> [Work order] Word for word, repeat the lines of the records from the one containing "obtain ⟨x, hx, hown⟩ := hents j k y hk hy" through the last line, both included.

Data extracted from a collection
+ + +
/-- With a full table and nothing parked the second of two groups is parked. -/
theorem place_two_of_full {w : V} (hfree : w.f.freeEntries = []) (hp : w.e.park = 0) (hr : w.e.rjf = false) (a b : Nat)
    (m n : Mask) (fall : Bool) :
    ∃ u, w.place [(a, m), (b, n)] fall = some u ∧ u.e.pc = BitVec.ofNat 32 a ∧ u.e.mask = w.e.mask ∧ u.e.park = n ∧
      u.e.rpc = (if fall then BitVec.ofNat 32 b else w.e.pc) ∧ u.f = w.f := by
  have hrest : [(b, n)].drop w.f.freeEntries.length = [(b, n)] := by simp [hfree]
  have hforks (en : Nat → Bool) : forks en w (ownGroups w [(b, n)]) = w := by simp [ownGroups, forks, hfree]
  refine ⟨_, place_eq_some w (a, m) [(b, n)] fall (.inr ⟨hp, hr⟩), ?_⟩
  rw [hforks, hrest]
  exact ⟨rfl, rfl, by simp [parkRest], parkRest_rpc _ _ _ _ (List.cons_ne_nil _ _), rfl⟩

/-- Of any number of groups, those for which an entry is free get the free entries in order; the rest is parked. -/
theorem place_any (w : V) (o : Nat) (m : Mask) (later : List (Nat × Mask)) (fall : Bool)
    (h : later.drop w.f.freeEntries.length = [] ∨ (w.e.park = 0 ∧ w.e.rjf = false)) :
    let rest := later.drop w.f.freeEntries.length
    ∃ u, w.place ((o, m) :: later) fall = some u ∧ u.e.pc = BitVec.ofNat 32 o ∧ u.p = w.p ∧ u.s = w.s ∧
      (∀ (j k : Nat) (y : Nat × Mask), w.f.freeEntries[j]? = some k → later[j]? = some y →
        ∃ x, u.f.r.ents[k]? = some x ∧ OwnEntry w.e.mode y x) ∧
      (rest = [] → u.e.park = w.e.park ∧ u.e.rpc = w.e.rpc) ∧
      (rest ≠ [] → (∀ t, u.e.park.getLsbD t = rest.any fun y => y.2.getLsbD t) ∧
        u.e.rpc = match rest with
          | [y] => if fall then BitVec.ofNat 32 y.1 else w.e.pc
          | _ => w.e.pc) := by
  intro rest
  refine ⟨_, place_eq_some w (o, m) later fall h, parkRest_pc _ _ _ _, forks_p _ w _, forks_s _ w _,
    fun j k y hk hy => ents_forks_ownGroups _ hk hy, fun hnil => ?_, fun hne => ?_⟩
  · rw [show later.drop w.f.freeEntries.length = [] from hnil, forks_e]
    exact ⟨rfl, rfl⟩
  · exact ⟨getLsbD_parkRest_park _ _ _ hne, parkRest_rpc _ _ _ _ hne⟩

/-- Settles O29: each clause is `place_eq_some` or `place_eq_none` for its number of groups. -/
theorem placementOfGroups : Obligations.PlacementOfGroups := by
  unfold Obligations.PlacementOfGroups
  refine ⟨place_one, fun w a b m n fall => ⟨fun k ks hfree => ?_, fun hfree hp hr => place_two_of_full hfree hp hr a b m n fall,
    fun hfree hpark => place_eq_none w (a, m) fall (by simp [hfree]) hpark⟩,
    fun w o m later fall => ⟨fun hrest hpark => place_eq_none w (o, m) fall hrest hpark, fun h => ?_⟩⟩
  · obtain ⟨u, x, hu, hpc, hmask, hpark, hx, hown, hother⟩ := place_two_of_free hfree a b m n fall
    exact ⟨u, x, hu, hpc, hmask, hpark, hx, hown.pc, hown.mask, hown.park, hown.rjf, hown.wj, hown.val, hown.mode, hother⟩
  · obtain ⟨u, hu, hpc, hp, hs, hents, hnil, hne⟩ := place_any w o m later fall h
    refine ⟨u, hu, hpc, hp, hs, fun j k y hk hy => ?_, hnil, hne⟩
    obtain ⟨x, hx, hown⟩ := hents j k y hk hy
    exact ⟨x, hx, hown.val, hown.pc, hown.mask, hown.park, hown.mode⟩
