-- ==== Sys2Proof/Word.lean ====
section
/-! DEFINITION. The widths of the machine (00_scope.md R8, R10). -/

namespace Sys2Proof

/-- A 32-bit register, address or instruction word. Bit `b` of the spec's numbering is the bit of weight
`2 ^ (31 - b)`: `BitVec.getMsbD` counts as the spec does (00_scope.md R10). -/
abbrev Word := BitVec 32

/-- A halfword. -/
abbrev Half := BitVec 16

/-- The addressable unit (20_memory.md R100). -/
abbrev Byte := BitVec 8

/-- A general register number (10_state.md R40). -/
abbrev Reg := BitVec 5

end Sys2Proof
end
+ + +
> [Expected answer]
    obtain ⟨x, hx, hown⟩ := hents j k y hk hy
    exact ⟨x, hx, hown.val, hown.pc, hown.mask, hown.park, hown.mode⟩
-- ==== Sys2Proof/Word.lean ====
section
/-! DEFINITION. The widths of the machine (00_scope.md R8, R10). -/

namespace Sys2Proof

/-- A 32-bit register, address or instruction word. Bit `b` of the spec's numbering is the bit of weight
`2 ^ (31 - b)`: `BitVec.getMsbD` counts as the spec does (00_scope.md R10). -/
abbrev Word := BitVec 32

/-- A halfword. -/
abbrev Half := BitVec 16

/-- The addressable unit (20_memory.md R100). -/
abbrev Byte := BitVec 8

/-- A general register number (10_state.md R40). -/
abbrev Reg := BitVec 5

end Sys2Proof
end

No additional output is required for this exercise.